/-- Objects of the range 0x6000. -/
def objs6a : List ObjRow := [
  ⟨0x6E00, 0x01, 0x06, 4, .ro, .ro, .ro, 0x00000000, 0, 4294967295⟩,
  ⟨0x6E01, 0x01, 0x06, 8, .ro, .ro, .ro, 0, 0, 2 ^ 64 - 1⟩,
  ⟨0x6E02, 0x01, 0x06, 4, .ro, .ro, .ro, 0, 0, 4294967295⟩,
  ⟨0x6E03, 0x01, 0x0C, 8, .ro, .ro, .ro, 0, 0, 2 ^ 64 - 1⟩,
  ⟨0x6C00, 0x01, 0x01, 2, .rwj, .ro, .ro, 2000, 500, 16000⟩,
  ⟨0x6C00, 0x02, 0x02, 4, .ro, .ro, .ro, 0, 0, 4294967295⟩,
  ⟨0x6C00, 0x03, 0x03, 4, .ro, .ro, .ro, 0, 0, 4294967295⟩,
  ⟨0x6C00, 0x04, 0x04, 4, .ro, .ro, .ro, 0, 0, 4294967295⟩,
  ⟨0x6C00, 0x05, 0x05, 8, .ro, .ro, .ro, 0, 0, 2 ^ 64 - 1⟩,
  ⟨0x6C00, 0x06, 0x06, 8, .ro, .ro, .ro, 0, 0, 2 ^ 64 - 1⟩,
  ⟨0x6C01, 0x01, 0x01, 8, .ro, .ro, .ro, 0, 0, 2 ^ 64 - 1⟩,
  ⟨0x6C01, 0x02, 0x02, 8, .ro, .ro, .ro, 0, 0, 2 ^ 64 - 1⟩,
  ⟨0x6C01, 0x03, 0x03, 4, .ro, .ro, .ro, 0, 0, 4294967295⟩,
  ⟨0x6000, 0x01, 0x01, 4, .rwj, .ro, .ro, 0x00000000, 0, 1048575⟩,
  ⟨0x6000, 0x02, 0x02, 1, .rwj, .ro, .ro, 5, 1, 5⟩,
  ⟨0x6000, 0x03, 0x03, 1, .ro, .ro, .ro, 6, 0, 255⟩,
  ⟨0x6001, 0x01, 0x20, 4, .rwj, .ro, .ro, 0, 0, 4294967295⟩,
  ⟨0x6010, 0x01, 0x01, 10, .wo, .no, .no, 0, 0, 2 ^ 80 - 1⟩,
  ⟨0x6010, 0x02, 0x02, 2, .rw, .rw, .rw, 0, 0, 4095⟩,
  ⟨0x6010, 0x03, 0x03, 8, .ro, .ro, .ro, 0, 0, 2 ^ 64 - 1⟩,
  ⟨0x6010, 0x04, 0x04, 2, .ro, .ro, .ro, 0, 0, 65535⟩,
  ⟨0x6020, 0x01, 0x05, 4, .ro, .rwj, .ro, 0x00000000, 0, 4294967295⟩,
  ⟨0x6020, 0x06, 0x06, 4, .ro, .ro, .ro, 0xFFFFFFFF, 0, 4294967295⟩,
  ⟨0x6020, 0x07, 0x07, 4, .ro, .ro, .ro, 0, 0, 4294967295⟩,
  ⟨0x6020, 0x08, 0x08, 4, .ro, .rwj, .ro, 0xFFFFFFFF, 0, 4294967295⟩]

/-- Objects of the range 0x6000. -/
def objs6b : List ObjRow := [
  ⟨0x6021, 0x01, 0x01, 10, .no, .wo, .no, 0, 0, 2 ^ 80 - 1⟩,
  ⟨0x6021, 0x02, 0x02, 2, .rw, .rw, .rw, 0, 0, 4095⟩,
  ⟨0x6021, 0x03, 0x03, 8, .ro, .ro, .ro, 0, 0, 2 ^ 64 - 1⟩,
  ⟨0x6021, 0x04, 0x04, 2, .ro, .ro, .ro, 0, 0, 65535⟩,
  ⟨0x6030, 0x01, 0x40, 4, .ro, .rwj, .ro, 0x00000000, 0, 4294967295⟩,
  ⟨0x6040, 0x01, 0x01, 4, .ro, .ro, .ro, 0, 0, 4294967295⟩,
  ⟨0x6040, 0x02, 0x02, 4, .con, .con, .con, 262144, 0, 4294967295⟩,
  ⟨0x6050, 0x01, 0x01, 8, .ro, .ro, .ro, 0, 0, 2 ^ 64 - 1⟩,
  ⟨0x6050, 0x02, 0x02, 8, .ro, .ro, .ro, 0, 0, 2 ^ 64 - 1⟩,
  ⟨0x6050, 0x03, 0x03, 8, .ro, .ro, .ro, 0, 0, 2 ^ 64 - 1⟩,
  ⟨0x6050, 0x04, 0x04, 4, .ro, .ro, .ro, 0, 0, 4294967295⟩,
  ⟨0x6050, 0x05, 0x05, 8, .ro, .ro, .ro, 0, 0, 2 ^ 64 - 1⟩,
  ⟨0x6050, 0x06, 0x06, 8, .ro, .ro, .ro, 0, 0, 2 ^ 64 - 1⟩,
  ⟨0x6050, 0x07, 0x07, 4, .ro, .ro, .ro, 0, 0, 4294967295⟩,
  ⟨0x6050, 0x08, 0x08, 8, .ro, .ro, .ro, 0, 0, 2 ^ 64 - 1⟩,
  ⟨0x6050, 0x09, 0x09, 8, .ro, .ro, .ro, 0, 0, 2 ^ 64 - 1⟩,
  ⟨0x6050, 0x0A, 0x0A, 4, .ro, .ro, .ro, 0, 0, 4294967295⟩]

/-- Objects of the range 0x2000. -/
def objs2a : List ObjRow := [
  ⟨0x2000, 0x01, 0x01, 1, .wo, .no, .no, 0x00, 1, 3⟩,
  ⟨0x2000, 0x02, 0x02, 1, .no, .wo, .no, 0x00, 1, 5⟩,
  ⟨0x2001, 0x01, 0x01, 1, .ro, .ro, .ro, 0x00, 0, 255⟩,
  ⟨0x2001, 0x02, 0x02, 1, .ro, .ro, .ro, 0x00, 0, 255⟩,
  ⟨0x2001, 0x03, 0x03, 4, .ro, .ro, .ro, 0x00000000, 0, 4294967295⟩,
  ⟨0x2010, 0x01, 0x01, 4, .no, .ro, .no, 0, 0, 4294967295⟩,
  ⟨0x2010, 0x02, 0x02, 8, .no, .ro, .no, 0, 0, 2 ^ 64 - 1⟩,
  ⟨0x2010, 0x03, 0x03, 48, .no, .ro, .no, 0, 0, 2 ^ 384 - 1⟩,
  ⟨0x2010, 0x04, 0x04, 8, .no, .ro, .no, 0, 0, 2 ^ 64 - 1⟩,
  ⟨0x2010, 0x05, 0x05, 1, .ro, .ro, .ro, 0, 0, 1⟩,
  ⟨0x2011, 0x01, 0x01, 4, .no, .wo, .no, 0, 1, 65535⟩,
  ⟨0x2011, 0x02, 0x02, 4, .ro, .ro, .ro, 0, 0, 4294967295⟩,
  ⟨0x2012, 0x01, 0x01, 8, .ro, .ro, .ro, 0, 0, 2 ^ 64 - 1⟩,
  ⟨0x2012, 0x02, 0x02, 8, .ro, .ro, .ro, 0, 0, 2 ^ 64 - 1⟩,
  ⟨0x2012, 0x03, 0x03, 8, .no, .ro, .no, 0, 0, 2 ^ 64 - 1⟩,
  ⟨0x2012, 0x04, 0x04, 4, .ro, .ro, .ro, 0, 0, 4294967295⟩,
  ⟨0x2012, 0x05, 0x05, 8, .ro, .ro, .ro, 0, 0, 2 ^ 64 - 1⟩,
  ⟨0x2012, 0x06, 0x06, 4, .no, .ro, .no, 0, 0, 4294967295⟩,
  ⟨0x2013, 0x01, 0x01, 8, .no, .ro, .no, 0, 0, 2 ^ 64 - 1⟩,
  ⟨0x2013, 0x02, 0x02, 8, .no, .ro, .no, 0, 0, 2 ^ 64 - 1⟩,
  ⟨0x2020, 0x01, 0x01, 16, .no, .wo, .no, 0, 0, 2 ^ 128 - 1⟩,
  ⟨0x2020, 0x02, 0x02, 8, .no, .ro, .no, 0, 0, 2 ^ 64 - 1⟩,
  ⟨0x2020, 0x03, 0x03, 8, .no, .ro, .no, 0, 0, 2 ^ 64 - 1⟩,
  ⟨0x2020, 0x04, 0x04, 4, .no, .ro, .no, 0, 0, 4294967295⟩]

/-- Objects of the range 0xC000. -/
def objsCa : List ObjRow := [
  ⟨0xC000, 0x01, 0x01, 8, .no, .ro, .no, 0, 0, 2 ^ 64 - 1⟩,
  ⟨0xC000, 0x02, 0x02, 4, .no, .ro, .no, 0, 0, 4294967295⟩,
  ⟨0xC000, 0x03, 0x03, 1, .no, .ro, .no, 0x00, 0, 255⟩,
  ⟨0xC001, 0x01, 0x40, 16, .no, .ro, .no, 0, 0, 2 ^ 128 - 1⟩,
  ⟨0xC002, 0x01, 0x01, 8, .no, .ro, .no, 0, 0, 2 ^ 64 - 1⟩,
  ⟨0xC002, 0x02, 0x02, 4, .no, .ro, .no, 0, 0, 4294967295⟩,
  ⟨0xC002, 0x03, 0x03, 4, .no, .ro, .no, 0, 0, 4294967295⟩,
  ⟨0xC002, 0x04, 0x04, 4, .no, .ro, .no, 0, 0, 4294967295⟩,
  ⟨0xC010, 0x01, 0x01, 8, .no, .ro, .no, 0, 0, 2 ^ 64 - 1⟩,
  ⟨0xC010, 0x02, 0x02, 8, .no, .ro, .no, 0, 0, 2 ^ 64 - 1⟩,
  ⟨0xC010, 0x03, 0x03, 8, .no, .ro, .no, 0, 0, 2 ^ 64 - 1⟩,
  ⟨0xC010, 0x04, 0x04, 8, .no, .ro, .no, 0, 0, 2 ^ 64 - 1⟩,
  ⟨0xC010, 0x05, 0x05, 4, .no, .ro, .no, 0, 0, 4294967295⟩,
  ⟨0xC010, 0x06, 0x06, 4, .no, .ro, .no, 0, 0, 4294967295⟩]

/-- Objects of the range 0x4000. -/
def objs4a : List ObjRow := [
  ⟨0x4800, 0x01, 0x01, 144, .no, .wo, .no, 0, 0, 2 ^ 1152 - 1⟩,
  ⟨0x4800, 0x02, 0x02, 8, .no, .ro, .no, 0, 0, 2 ^ 64 - 1⟩,
  ⟨0x4801, 0x01, 0x01, 8, .ro, .ro, .ro, 0, 0, 2 ^ 64 - 1⟩,
  ⟨0x4801, 0x02, 0x02, 8, .ro, .ro, .ro, 0, 0, 2 ^ 64 - 1⟩,
  ⟨0x4801, 0x03, 0x03, 8, .no, .ro, .no, 0, 0, 2 ^ 64 - 1⟩,
  ⟨0x4801, 0x04, 0x04, 8, .no, .ro, .no, 0, 0, 2 ^ 64 - 1⟩,
  ⟨0x4000, 0x01, 0x01, 8, .ro, .ro, .ro, 1546188226560, 0, 2 ^ 64 - 1⟩,
  ⟨0x4000, 0x02, 0x02, 8, .ro, .ro, .ro, 1541893259264, 0, 2 ^ 64 - 1⟩,
  ⟨0x4000, 0x03, 0x03, 1, .ro, .rwj, .ro, 0, 0, 71⟩,
  ⟨0x4000, 0x04, 0x04, 1, .ro, .ro, .ro, 0, 0, 1⟩,
  ⟨0x4001, 0x01, 0x14, 4, .ro, .ro, .ro, 0x00000000, 0, 4294967295⟩,
  ⟨0x4002, 0x01, 0x40, 4, .ro, .rwj, .ro, 0, 0, 4294967295⟩,
  ⟨0x4003, 0x01, 0x18, 1, .ro, .rwj, .ro, 0, 0, 14⟩,
  ⟨0x4004, 0x01, 0x40, 1, .ro, .rwj, .ro, 0, 0, 14⟩,
  ⟨0x4005, 0x01, 0x01, 1, .ro, .rwj, .ro, 0, 0, 14⟩,
  ⟨0x4010, 0x01, 0x01, 32, .wo, .no, .no, 0, 0, 2 ^ 256 - 1⟩,
  ⟨0x4010, 0x02, 0x02, 1, .ro, .no, .ro, 0x00, 0, 255⟩,
  ⟨0x4010, 0x03, 0x03, 8, .ro, .no, .ro, 0, 0, 2 ^ 64 - 1⟩,
  ⟨0x4010, 0x04, 0x04, 8, .ro, .no, .ro, 0, 0, 2 ^ 64 - 1⟩,
  ⟨0x4010, 0x05, 0x05, 4, .ro, .no, .ro, 0x00000000, 0, 4294967295⟩,
  ⟨0x4020, 0x01, 0x01, 8, .ro, .ro, .ro, 0, 0, 2 ^ 64 - 1⟩,
  ⟨0x4020, 0x02, 0x02, 4, .ro, .ro, .ro, 0, 0, 4294967295⟩,
  ⟨0x4020, 0x03, 0x03, 8, .ro, .ro, .ro, 0, 0, 2 ^ 64 - 1⟩,
  ⟨0x4020, 0x04, 0x04, 8, .ro, .ro, .ro, 0, 0, 2 ^ 64 - 1⟩,
  ⟨0x4020, 0x05, 0x05, 8, .ro, .ro, .ro, 0, 0, 2 ^ 64 - 1⟩]

/-- Objects of the range 0x4000. -/
def objs4b : List ObjRow := [
  ⟨0x4020, 0x06, 0x06, 4, .ro, .ro, .ro, 0, 0, 4294967295⟩,
  ⟨0x4021, 0x01, 0x04, 8, .ro, .ro, .ro, 0, 0, 2 ^ 64 - 1⟩,
  ⟨0x4030, 0x01, 0x01, 2, .rw, .no, .ro, 24, 6, 168⟩,
  ⟨0x4030, 0x02, 0x02, 4, .ro, .ro, .ro, 0, 0, 4294967295⟩]

/-- Objects of the range 0x5000. -/
def objs5a : List ObjRow := [
  ⟨0x5000, 0x01, 0x01, 2, .ro, .ro, .ro, 0, 0, 65535⟩,
  ⟨0x5000, 0x02, 0x02, 2, .ro, .ro, .ro, 0, 0, 65535⟩,
  ⟨0x5000, 0x03, 0x03, 2, .ro, .ro, .ro, 0, 0, 65535⟩,
  ⟨0x5000, 0x04, 0x04, 4, .ro, .ro, .ro, 0x00000000, 0, 4294967295⟩,
  ⟨0x5000, 0x05, 0x05, 1, .ro, .ro, .ro, 0x00, 0, 255⟩,
  ⟨0x5001, 0x01, 0x20, 4, .ro, .ro, .ro, 0x003FF000, 0, 4294967295⟩,
  ⟨0x5002, 0x01, 0x20, 1, .rwj, .ro, .ro, 2, 1, 2⟩,
  ⟨0x5003, 0x01, 0x20, 2, .ro, .ro, .ro, 0x0000, 0, 65535⟩,
  ⟨0x5004, 0x01, 0x20, 2, .ro, .ro, .ro, 0x0000, 0, 65535⟩,
  ⟨0x5010, 0x01, 0x80, 4, .ro, .ro, .ro, 0x00000000, 0, 4294967295⟩,
  ⟨0x5011, 0x01, 0x10, 4, .ro, .ro, .ro, 0x00000000, 0, 4294967295⟩,
  ⟨0x5020, 0x01, 0x01, 4, .ro, .ro, .ro, 0, 0, 4294967295⟩,
  ⟨0x5020, 0x02, 0x02, 4, .ro, .ro, .ro, 0, 0, 4294967295⟩,
  ⟨0x5020, 0x03, 0x03, 4, .ro, .ro, .ro, 0, 0, 4294967295⟩,
  ⟨0x5020, 0x04, 0x04, 4, .ro, .ro, .ro, 0, 0, 4294967295⟩,
  ⟨0x5020, 0x05, 0x05, 4, .ro, .ro, .ro, 0, 0, 4294967295⟩,
  ⟨0x5020, 0x06, 0x06, 4, .ro, .ro, .ro, 0, 0, 4294967295⟩,
  ⟨0x5020, 0x07, 0x07, 4, .ro, .ro, .ro, 0, 0, 4294967295⟩,
  ⟨0x5020, 0x08, 0x08, 8, .ro, .ro, .ro, 0, 0, 2 ^ 64 - 1⟩,
  ⟨0x5020, 0x09, 0x09, 8, .ro, .ro, .ro, 0, 0, 2 ^ 64 - 1⟩,
  ⟨0x5020, 0x0A, 0x0A, 4, .ro, .ro, .ro, 0, 0, 4294967295⟩,
  ⟨0x5030, 0x01, 0x04, 1, .ro, .ro, .ro, 0, 0, 255⟩,
  ⟨0x5040, 0x01, 0x01, 1, .wo, .no, .no, 0, 0, 31⟩]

- **Requirement**
In the entries above, find each line with "ObjRow" and copy it.

- **Written solution**
def objs6a : List ObjRow := [
def objs6b : List ObjRow := [
def objs2a : List ObjRow := [
def objsCa : List ObjRow := [
def objs4a : List ObjRow := [
def objs4b : List ObjRow := [
def objs5a : List ObjRow := [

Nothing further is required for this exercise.